OCR has applications across industries and finds several use cases in everything such as scanning bank statements, invoices, receipts, handwritten documents, coupons, recognition of car number plates and much more.

Explore how we digitized vendor invoice management for an automotive firm using OCR technology.

Download Case Study

In this blog, we will delve into OCR and its application areas and discuss how we can improve our input quality to get the best possible output.

To start off, lets first understand what OCR is. Optical Character Recognition (OCR) is a technology that enables extraction of data from documents and converts it to text which we can then manipulate using a data analysis tool. These documents could be handwritten text, printed text, invoices, receipts, name cards, etc., or even a natural scene photograph.

OCR detects text on documents and this locates it to text show where the text is extracted from the image.

But, nothing is perfect and OCR is no exception. When it comes to increasing accuracy, it always boils down to two things, getting our data from the best source and choosing the right OCR engine for our use case. To understand this better, let’s first see some of popular applications of OCR.

OCR has made it possible to digitize printed documents without much manual effort. Through OCR we can easily produce a word document from an image.

If you have a document scanner on your phone, you have probably encountered OCR technology in use.

OCR is used in manufacturing and retail companies to digitize invoices ,receipts and purchase orders. This helps companies track overpayments ,duplicate payments, price mismatch or quantity mismatch, etc.

The banking industry has been extensively using OCR to archive customers’ paperwork, account number, amount, cheque number, etc. leading to enhanced user experience.

Other uses of OCR include automation of data entry processes, detection, book scanning, handwriting recognition, etc.

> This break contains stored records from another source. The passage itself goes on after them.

/-- At container 0 of a multiframe of either copy a group that is not OFF takes the offsets of its two copies once both have brought
theirs, and without the alignment of both it measures nothing. When the H byte of the next container has come in the later copy
of a group whose output runs on its own path, the container is released once: the earlier copy's is fetched from its slab, a
detection there loses it and is counted, one copy is chosen (in EQUALISED the cleaner one as R220 says, else that of the
preferred side) and a substitution is counted. A container of the earlier copy that cannot be had and is taken all the same is
sent as 0xFF, which is the model's choice (log entry 78). (R216, R217, R218, R219, R220, R221, R223, R224, R225) -/
def Obligations.EqualisedGroups : Prop :=
  ∀ (q : Fin 65536) (s : State),
    let g := s.eqg q
    (∀ (side : Side) (tag : BitVec 16), (g.st = eqOFF ∨ (g.copy (side == .protect)).n ≠ 32 * tag.toNat) →
      exec (.eqMultiframe q side tag) s = .next s.start) ∧
    (∀ (side : Side) (tag : BitVec 16), g.st ≠ eqOFF → (g.copy (side == .protect)).n = 32 * tag.toNat →
      ((g.cw.off = none ∨ g.cp.off = none) → exec (.eqMultiframe q side tag) s = .next (s.start.setEq q
        { g with agree := 0, inWin := 0, outWin := 0, absent := 0, cw := { g.cw with mf := false }, cp := { g.cp with mf := false } })) ∧
      (∀ ow op, g.cw.off = some ow → g.cp.off = some op →
        ((g.cw.mf && g.cp.mf) = false → exec (.eqMultiframe q side tag) s = .next (s.start.setEq q g)) ∧
        ((g.cw.mf && g.cp.mf) = true → exec (.eqMultiframe q side tag) s = .next (s.start.setEq q (eqFollow (eqAligned
          { g with cw := { g.cw with mf := false }, cp := { g.cp with mf := false } } (s.eqLive q) ow op)))))) ∧
    (∀ (tag : BitVec 16) (i : Fin 32) (altered : List (Nat × List Byte)),
      let n := 32 * tag.toNat + i.val
      let late := (g.copy g.later).sight? n
      let released := (g.out.rel.map (fun r => r.1)) = some n
      ((g.path = false ∨ g.out.gen ≠ .run ∨ late = none ∨ released) → exec (.eqContainerRelease q tag i altered) s = .next s.start) ∧
      (∀ sl, g.path = true → g.out.gen = .run → late = some sl → ¬ released →
        let s1 := s.start.upset altered
        let early := g.copy (!g.later)
        let se := (early.sight? n).getD {}
        let read := s.eqLive q && se.present && g.ring.holds n
        let f := if read then s1.eqFetch q g.ring (seqTag early.n) n else (s1, g.ring, none)
        let lost := read && f.2.2.isNone
        let a := f.1.setEq q { g with ring := f.2.1 }
        let b := if lost then a.eqLost q else a
        let e : EqSight := { se with present := read, det := lost }
        let l : EqSight := { sl with det := (g.copy g.later).lostByte n }
        let u := b.sel (eqOut g.cfg)
        let ch := if g.st ≠ eqEQUALISED then (u.prot, false) else if g.later then eqChoose u u.prot e l else eqChoose u u.prot l e
        let c := if ch.2 then b.count .eq 0 1 else b
        let take := if ch.1 == (c.eqg q).later then none else some (f.2.2.getD (List.replicate 34 0xFF))
        exec (.eqContainerRelease q tag i altered) s = .next (c.setEq q { c.eqg q with
          out := { (c.eqg q).out with rel := some (n, take) }, other := ch.1 != u.prot, subst := satAdd 16 (c.eqg q).subst (b2n ch.2) })))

Now that we understand what OCR is and what it can do, let’s see top tools in the market which can be used to build an OCR product.

Google vision OCR

Google vision is the OCR API developed by Google Cloud. Google has released an API that can be used to extract information from images very accurately. There are many features within this API, such as detection and extraction of objects, faces, positions, etc. It can read image text in different fonts, languages, and even orientations. Because of this, it has to be one of the best products in the market for OCR.

AWS Textract

Amazon Textract uses machine learning to automatically extract text and data. Using Amazon Textract, we can easily extract text and data from images or scanned documents beyond OCR. Amazon Textract is based on the same proven, highly scalable, deep-learning technology that was developed by Amazon’s computer vision scientists to analyze billions of images and videos daily. Good thing is that we don’t need machine learning expertise to use it.

Azure API Vision

Azure API vision is an OCR product developed by Microsoft. It can extract printed text, handwritten text, digits, and currency symbols from images and multi-page PDF documents. It’s optimized to extract text from text-heavy images and multi-page PDF documents with mixed languages but focuses mainly on images. Thus, you can find a classification card of your image with categories such as object, keywords, description, format, colors, etc. Additionally, this OCR will allow us to identify and tag content. For example, we can use the object-detection tool to locate an object in an image.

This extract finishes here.